- Task to carry out -
Print the data that follows exactly as it stands, from its first line through the line containing "e r).windows = s.windows := rfl", and stop there.

Data items
■ ■ ■ ■ ■ ■ ■

/-! ## setSource -/

@[simp] theorem State.setSource_pending (s : State) (e : Fin 12) (r : SourceEntry) : (s.setSource e r).pending = s.pending := rfl
@[simp] theorem State.setSource_strap (s : State) (e : Fin 12) (r : SourceEntry) : (s.setSource e r).strap = s.strap := rfl
@[simp] theorem State.setSource_windows (s : State) (e : Fin 12) (r : SourceEntry) : (s.setSource e r).windows = s.windows := rfl
@[simp] theorem State.setSource_link (s : State) (e : Fin 12) (r : SourceEntry) : (s.setSource e r).link = s.link := rfl
@[simp] theorem State.setSource_cmd (s : State) (e : Fin 12) (r : SourceEntry) : (s.setSource e r).cmd = s.cmd := rfl
@[simp] theorem State.setSource_rep (s : State) (e : Fin 12) (r : SourceEntry) : (s.setSource e r).rep = s.rep := rfl
@[simp] theorem State.setSource_mirror (s : State) (e : Fin 12) (r : SourceEntry) : (s.setSource e r).mirror = s.mirror := rfl
@[simp] theorem State.setSource_block (s : State) (e : Fin 12) (r : SourceEntry) : (s.setSource e r).block = s.block := rfl
@[simp] theorem State.setSource_rings (s : State) (e : Fin 12) (r : SourceEntry) : (s.setSource e r).rings = s.rings := rfl
@[simp] theorem State.setSource_intakeWait (s : State) (e : Fin 12) (r : SourceEntry) : (s.setSource e r).intakeWait = s.intakeWait := rfl
@[simp] theorem State.setSource_tap (s : State) (e : Fin 12) (r : SourceEntry) : (s.setSource e r).tap = s.tap := rfl
@[simp] theorem State.setSource_lanes (s : State) (e : Fin 12) (r : SourceEntry) : (s.setSource e r).lanes = s.lanes := rfl
@[simp] theorem State.setSource_groups (s : State) (e : Fin 12) (r : SourceEntry) : (s.setSource e r).groups = s.groups := rfl
@[simp] theorem State.setSource_zoneMain (s : State) (e : Fin 12) (r : SourceEntry) : (s.setSource e r).zoneMain = s.zoneMain := rfl
@[simp] theorem State.setSource_zoneTwo (s : State) (e : Fin 12) (r : SourceEntry) : (s.setSource e r).zoneTwo = s.zoneTwo := rfl
@[simp] theorem State.setSource_pathZero (s : State) (e : Fin 12) (r : SourceEntry) : (s.setSource e r).pathZero = s.pathZero := rfl
@[simp] theorem State.setSource_pathOne (s : State) (e : Fin 12) (r : SourceEntry) : (s.setSource e r).pathOne = s.pathOne := rfl
@[simp] theorem State.setSource_bindFirst (s : State) (e : Fin 12) (r : SourceEntry) : (s.setSource e r).bindFirst = s.bindFirst := rfl
@[simp] theorem State.setSource_owner (s : State) (e : Fin 12) (r : SourceEntry) : (s.setSource e r).owner = s.owner := rfl
@[simp] theorem State.setSource_mixer (s : State) (e : Fin 12) (r : SourceEntry) : (s.setSource e r).mixer = s.mixer := rfl
@[simp] theorem State.setSource_tuner (s : State) (e : Fin 12) (r : SourceEntry) : (s.setSource e r).tuner = s.tuner := rfl
@[simp] theorem State.setSource_region (s : State) (e : Fin 12) (r : SourceEntry) : (s.setSource e r).region = s.region := rfl
@[simp] theorem State.setSource_stations (s : State) (e : Fin 12) (r : SourceEntry) : (s.setSource e r).stations = s.stations := rfl
@[simp] theorem State.setSource_presets (s : State) (e : Fin 12) (r : SourceEntry) : (s.setSource e r).presets = s.presets := rfl
@[simp] theorem State.setSource_out (s : State) (e : Fin 12) (r : SourceEntry) : (s.setSource e r).out = s.out := rfl
@[simp] theorem State.setSource_pairs (s : State) (e : Fin 12) (r : SourceEntry) : (s.setSource e r).pairs = s.pairs := rfl
@[simp] theorem State.setSource_thermal (s : State) (e : Fin 12) (r : SourceEntry) : (s.setSource e r).thermal = s.thermal := rfl
@[simp] theorem State.setSource_pins (s : State) (e : Fin 12) (r : SourceEntry) : (s.setSource e r).pins = s.pins := rfl
@[simp] theorem State.setSource_freeIdx (s : State) (e : Fin 12) (r : SourceEntry) : (s.setSource e r).freeIdx = s.freeIdx := rfl
@[simp] theorem State.setSource_taken (s : State) (e : Fin 12) (r : SourceEntry) : (s.setSource e r).taken = s.taken := rfl

/-! ## setChan -/

@[simp] theorem State.setChan_pending (s : State) (c : Fin 12) (r : Channel) : (s.setChan c r).pending = s.pending := rfl
@[simp] theorem State.setChan_strap (s : State) (c : Fin 12) (r : Channel) : (s.setChan c r).strap = s.strap := rfl
@[simp] theorem State.setChan_windows (s : State) (c : Fin 12) (r : Channel) : (s.setChan c r).windows = s.windows := rfl
@[simp] theorem State.setChan_link (s : State) (c : Fin 12) (r : Channel) : (s.setChan c r).link = s.link := rfl
@[simp] theorem State.setChan_cmd (s : State) (c : Fin 12) (r : Channel) : (s.setChan c r).cmd = s.cmd := rfl
@[simp] theorem State.setChan_rep (s : State) (c : Fin 12) (r : Channel) : (s.setChan c r).rep = s.rep := rfl
@[simp] theorem State.setChan_mirror (s : State) (c : Fin 12) (r : Channel) : (s.setChan c r).mirror = s.mirror := rfl
@[simp] theorem State.setChan_block (s : State) (c : Fin 12) (r : Channel) : (s.setChan c r).block = s.block := rfl
@[simp] theorem State.setChan_rings (s : State) (c : Fin 12) (r : Channel) : (s.setChan c r).rings = s.rings := rfl
@[simp] theorem State.setChan_intakeWait (s : State) (c : Fin 12) (r : Channel) : (s.setChan c r).intakeWait = s.intakeWait := rfl
@[simp] theorem State.setChan_tap (s : State) (c : Fin 12) (r : Channel) : (s.setChan c r).tap = s.tap := rfl
@[simp] theorem State.setChan_lanes (s : State) (c : Fin 12) (r : Channel) : (s.setChan c r).lanes = s.lanes := rfl
@[simp] theorem State.setChan_groups (s : State) (c : Fin 12) (r : Channel) : (s.setChan c r).groups = s.groups := rfl
@[simp] theorem State.setChan_sources (s : State) (c : Fin 12) (r : Channel) : (s.setChan c r).sources = s.sources := rfl
@[simp] theorem State.setChan_zoneMain (s : State) (c : Fin 12) (r : Channel) : (s.setChan c r).zoneMain = s.zoneMain := rfl
@[simp] theorem State.setChan_zoneTwo (s : State) (c : Fin 12) (r : Channel) : (s.setChan c r).zoneTwo = s.zoneTwo := rfl
@[simp] theorem State.setChan_pathZero (s : State) (c : Fin 12) (r : Channel) : (s.setChan c r).pathZero = s.pathZero := rfl
@[simp] theorem State.setChan_pathOne (s : State) (c : Fin 12) (r : Channel) : (s.setChan c r).pathOne = s.pathOne := rfl
@[simp] theorem State.setChan_bindFirst (s : State) (c : Fin 12) (r : Channel) : (s.setChan c r).bindFirst = s.bindFirst := rfl
@[simp] theorem State.setChan_owner (s : State) (c : Fin 12) (r : Channel) : (s.setChan c r).owner = s.owner := rfl
@[simp] theorem State.setChan_mixer (s : State) (c : Fin 12) (r : Channel) : (s.setChan c r).mixer = s.mixer := rfl
@[simp] theorem State.setChan_tuner (s : State) (c : Fin 12) (r : Channel) : (s.setChan c r).tuner = s.tuner := rfl
@[simp] theorem State.setChan_region (s : State) (c : Fin 12) (r : Channel) : (s.setChan c r).region = s.region := rfl
@[simp] theorem State.setChan_stations (s : State) (c : Fin 12) (r : Channel) : (s.setChan c r).stations = s.stations := rfl
@[simp] theorem State.setChan_presets (s : State) (c : Fin 12) (r : Channel) : (s.setChan c r).presets = s.presets := rfl
@[simp] theorem State.setChan_pairs (s : State) (c : Fin 12) (r : Channel) : (s.setChan c r).pairs = s.pairs := rfl
@[simp] theorem State.setChan_thermal (s : State) (c : Fin 12) (r : Channel) : (s.setChan c r).thermal = s.thermal := rfl
@[simp] theorem State.setChan_pins (s : State) (c : Fin 12) (r : Channel) : (s.setChan c r).pins = s.pins := rfl
@[simp] theorem State.setChan_freeIdx (s : State) (c : Fin 12) (r : Channel) : (s.setChan c r).freeIdx = s.freeIdx := rfl
@[simp] theorem State.setChan_taken (s : State) (c : Fin 12) (r : Channel) : (s.setChan c r).taken = s.taken := rfl

/-! ## setPair -/

@[simp] theorem State.setPair_pending (s : State) (n : Fin 6) (r : Pair) : (s.setPair n r).pending = s.pending := rfl
@[simp] theorem State.setPair_strap (s : State) (n : Fin 6) (r : Pair) : (s.setPair n r).strap = s.strap := rfl
@[simp] theorem State.setPair_windows (s : State) (n : Fin 6) (r : Pair) : (s.setPair n r).windows = s.windows := rfl
@[simp] theorem State.setPair_link (s : State) (n : Fin 6) (r : Pair) : (s.setPair n r).link = s.link := rfl
@[simp] theorem State.setPair_cmd (s : State) (n : Fin 6) (r : Pair) : (s.setPair n r).cmd = s.cmd := rfl
@[simp] theorem State.setPair_rep (s : State) (n : Fin 6) (r : Pair) : (s.setPair n r).rep = s.rep := rfl
@[simp] theorem State.setPair_mirror (s : State) (n : Fin 6) (r : Pair) : (s.setPair n r).mirror = s.mirror := rfl
@[simp] theorem State.setPair_block (s : State) (n : Fin 6) (r : Pair) : (s.setPair n r).block = s.block := rfl
@[simp] theorem State.setPair_rings (s : State) (n : Fin 6) (r : Pair) : (s.setPair n r).rings = s.rings := rfl
@[simp] theorem State.setPair_intakeWait (s : State) (n : Fin 6) (r : Pair) : (s.setPair n r).intakeWait = s.intakeWait := rfl
@[simp] theorem State.setPair_tap (s : State) (n : Fin 6) (r : Pair) : (s.setPair n r).tap = s.tap := rfl
@[simp] theorem State.setPair_lanes (s : State) (n : Fin 6) (r : Pair) : (s.setPair n r).lanes = s.lanes := rfl
@[simp] theorem State.setPair_groups (s : State) (n : Fin 6) (r : Pair) : (s.setPair n r).groups = s.groups := rfl
@[simp] theorem State.setPair_sources (s : State) (n : Fin 6) (r : Pair) : (s.setPair n r).sources = s.sources := rfl
@[simp] theorem State.setPair_zoneMain (s : State) (n : Fin 6) (r : Pair) : (s.setPair n r).zoneMain = s.zoneMain := rfl
@[simp] theorem State.setPair_zoneTwo (s : State) (n : Fin 6) (r : Pair) : (s.setPair n r).zoneTwo = s.zoneTwo := rfl
@[simp] theorem State.setPair_pathZero (s : State) (n : Fin 6) (r : Pair) : (s.setPair n r).pathZero = s.pathZero := rfl
@[simp] theorem State.setPair_pathOne (s : State) (n : Fin 6) (r : Pair) : (s.setPair n r).pathOne = s.pathOne := rfl
@[simp] theorem State.setPair_bindFirst (s : State) (n : Fin 6) (r : Pair) : (s.setPair n r).bindFirst = s.bindFirst := rfl
@[simp] theorem State.setPair_owner (s : State) (n : Fin 6) (r : Pair) : (s.setPair n r).owner = s.owner := rfl
@[simp] theorem State.setPair_mixer (s : State) (n : Fin 6) (r : Pair) : (s.setPair n r).mixer = s.mixer := rfl
@[simp] theorem State.setPair_tuner (s : State) (n : Fin 6) (r : Pair) : (s.setPair n r).tuner = s.tuner := rfl
@[simp] theorem State.setPair_region (s : State) (n : Fin 6) (r : Pair) : (s.setPair n r).region = s.region := rfl
@[simp] theorem State.setPair_stations (s : State) (n : Fin 6) (r : Pair) : (s.setPair n r).stations = s.stations := rfl
@[simp] theorem State.setPair_presets (s : State) (n : Fin 6) (r : Pair) : (s.setPair n r).presets = s.presets := rfl
@[simp] theorem State.setPair_out (s : State) (n : Fin 6) (r : Pair) : (s.setPair n r).out = s.out := rfl
@[simp] theorem State.setPair_thermal (s : State) (n : Fin 6) (r : Pair) : (s.setPair n r).thermal = s.thermal := rfl
@[simp] theorem State.setPair_pins (s : State) (n : Fin 6) (r : Pair) : (s.setPair n r).pins = s.pins := rfl
@[simp] theorem State.setPair_freeIdx (s : State) (n : Fin 6) (r : Pair) : (s.setPair n r).freeIdx = s.freeIdx := rfl
@[simp] theorem State.setPair_taken (s : State) (n : Fin 6) (r : Pair) : (s.setPair n r).taken = s.taken := rfl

■ ■ ■ ■ ■ ■ ■

- Solution for this exercise -
/-! ## setSource -/

@[simp] theorem State.setSource_pending (s : State) (e : Fin 12) (r : SourceEntry) : (s.setSource e r).pending = s.pending := rfl
@[simp] theorem State.setSource_strap (s : State) (e : Fin 12) (r : SourceEntry) : (s.setSource e r).strap = s.strap := rfl
@[simp] theorem State.setSource_windows (s : State) (e : Fin 12) (r : SourceEntry) : (s.setSource e r).windows = s.windows := rfl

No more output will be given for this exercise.